On both calls they said even if I would drive home to upload the document, they would not look at it until Tuesday.

Will not be promoting Ola anymore, even after they reactivate my account.


----------



## Krusty (Jan 26, 2018)

Too many callers spam these call centres with trivial nonsense, this leads to ridiculous wait times.


----------



## gustavusadolphus (May 1, 2018)

They normally answer almost instantly. Must be on reduced staff because of public holiday penalty rates. Oh, wait.


----------



## dougsta (Mar 17, 2019)

Max Arnold said:


> No, they were working yesterday.
> I stayed on hold for 25 minutes twice before I got onto a support person who could not help me with my account being block at 12.30pm after doing 4 jobs from 7am to 11.45am.
> 
> They must be busy answering all the calls from the NSW drivers they blocked.
> ...


I feel your pain mate... LOLA driver telephone support is just like a paging service: they can't do anything to fix problems, only pass on messages. Took them 3 weeks to re-activate me!!


----------



## Max Arnold (Mar 24, 2017)

dougsta said:


> I feel your pain mate... LOLA driver telephone support is just like a paging service: they can't do anything to fix problems, only pass on messages. Took them 3 weeks to re-activate me!!

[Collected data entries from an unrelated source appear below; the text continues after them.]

/-- A command answers or stops whatever the host's side holds: its index checks read the core alone. -/
theorem exec_withHost_answers {i : Instr} {s t : State} (h : exec i s = .next t)
    (cs : List CommandWord) (rs : List Response) : ∃ u, exec i (withHost cs rs s) = .next u := by
  have hs := (onlyAbsentBytesStopACommand i s).mp ⟨t, h⟩
  exact (onlyAbsentBytesStopACommand i (withHost cs rs s)).mpr hs

/-- A completed command does the same to the core beside any host, and adds the same response. -/
theorem Completes.eq_withHost {i : Instr} {s t u : State} {cs : List CommandWord}
    {rs : List Response} (h : Completes i s t) (hu : Completes i (withHost cs rs s) u) :
    ∃ r, t.responses = s.responses ++ [r] ∧ u = withHost cs (rs ++ [r]) t := by
  cases h with
  | init => cases hu; exact ⟨_, rfl, rfl⟩
  | @absorb d _ hm hc =>
    cases hu
    exact ⟨_, by simp, congrArg (respond .ok []) (permuteIfFull_withHost cs rs
      { s with lanes := xorByte s.lanes ⟨_, hc⟩ d, cursor := s.cursor + 1 })⟩
  | finalize hm hc ht hA =>
    cases hu with
    | finalize _ _ _ hA' =>
      obtain rfl := hA.trans hA'.symm
      exact ⟨_, rfl, rfl⟩
  | beginSqueeze hm hc ht hA =>
    cases hu with
    | beginSqueeze _ _ _ hA' =>
      obtain rfl := hA.trans hA'.symm
      exact ⟨_, rfl, rfl⟩
  | squeeze hm hc =>
    cases hu
    refine ⟨_, congrArg (· ++ [_]) (permuteIfUsedUp_responses s), ?_⟩
    simp only [permuteIfUsedUp_withHost]
    rfl

/-- Settles O39: a refused command answers the table's status whatever the host holds, and an accepted
one completes alike. -/
theorem commandsAreFunctionsOfCoreAndWord : Obligations.CommandsAreFunctionsOfCoreAndWord := by
  intro i s t cs rs h
  obtain ⟨hE, rfl⟩ | ⟨hok, hc⟩ := exec_cases h
  · exact ⟨_, rfl, exec_of_tableStatus_ne_ok (s := withHost cs rs s) hE⟩
  · obtain ⟨u, hu⟩ := exec_withHost_answers h cs rs
    obtain ⟨r, hr, rfl⟩ := hc.eq_withHost (cs := cs) (rs := rs) (completes_of_tableStatus_ok hok hu)
    exact ⟨r, hr, hu⟩

/-! ### Runs -/

/-- A step that takes a word does not see the words after it (R53). -/
theorem step_append_words {s t : State} (more : List CommandWord) (hw : s.commands ≠ [])
    (h : step s = .next t) :
    step { s with commands := s.commands ++ more } =
      .next { t with commands := t.commands ++ more } := by
  obtain ⟨w, rest, hw⟩ := List.exists_cons_of_ne_nil hw
  have hw' : s.commands ++ more = w :: (rest ++ more) := by simp [hw]
  obtain ⟨hrest, -⟩ := step_takes_word hw h
  rw [hrest]
  cases hd : decode w with
  | ok i =>
    rw [step_of_legal_word hw hd] at h
    obtain ⟨r, hr, hexec⟩ :=
      commandsAreFunctionsOfCoreAndWord i _ t (rest ++ more) s.responses h
    rw [← hr] at hexec
    exact (step_of_legal_word hw' hd).trans hexec
  | error e =>
    cases (step_of_illegal_word hw hd).symm.trans h
    exact step_of_illegal_word (s := { s with commands := s.commands ++ more }) hw' hd

/-- A run that takes the words of the list one by one ends with the words left that stood after them. -/
theorem run_append_words {s t : State} {ws : List CommandWord} (more : List CommandWord)
    (hw : s.commands = ws) (h : run ws.length s = .next t) :
    run ws.length { s with commands := ws ++ more } = .next { t with commands := more } := by
  induction ws generalizing s with
  | nil => cases h; rfl
  | cons w ws ih =>
    obtain ⟨u, hu, hrun⟩ := run_succ_eq_next h
    obtain ⟨huw, -⟩ := step_takes_word hw hu
    have hstep := step_append_words more (by simp [hw]) hu
    rw [hw, huw] at hstep
    exact (run_succ_of_step hstep).trans (ih huw hrun)

theorem run_add {m : Nat} (n : Nat) {s t : State} (h : run m s = .next t) :
    run (m + n) s = run n t := by
  induction m generalizing s with
  | zero => cases h; rw [Nat.zero_add]
  | succ m ih =>
    obtain ⟨u, hu, hrun⟩ := run_succ_eq_next h
    rw [Nat.succ_add, run_succ_of_step hu, ih hrun]

/-- Settles O37: no step of the first run sees the later words, and runs compose. -/
theorem commandsComposeInOrder : Obligations.CommandsComposeInOrder := by
  intro s t ws more h
  have hrun := run_append_words (s := { s with commands := ws }) more rfl h
  exact ⟨hrun, run_add more.length hrun⟩

end Sys2Proof.Machine

/-! Encoding: the words as numbers, the response of every word taken, and the assembler
(`30_encoding.md`). -/

namespace Sys2Proof.Machine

Seems all support is a joke when you call.
I called FUber support and he told me he couldn'tanswer my question and i should go to the Green light hub.
He did not even know or care that it was closed until Tuesday.


----------



## Krusty (Jan 26, 2018)

Max Arnold said:


> He did not even know or care that it was closed until Tuesday.


He must get paid 8 bucks an hour too.


----------



## possibledriver (Dec 16, 2014)

gustavusadolphus said:


> Didn't get a cancellation fee for a rider cancel so called Ola support, just ended call after 15 minutes with no answer


That doesn't sound good. Any news yet?


----------



## Max Arnold (Mar 24, 2017)

Finally reactivated at 4pm yesterday.
Not happy missing 3 1/2 days and being suck with FUber jobs only.
No jobs from Bolt or GoCatch at all as usual.


----------



## Who is John Galt? (Sep 28, 2016)

Yeah, good ol' EbOla.

Just when you think you can't possibly endure any more self flagellation, you call their call centre only to hear their latest theme song 'We Are the Cat's Whiskers' played to Queen's 'We Are the Champions'.

Heady stuff indeed. :smiles:

.


----------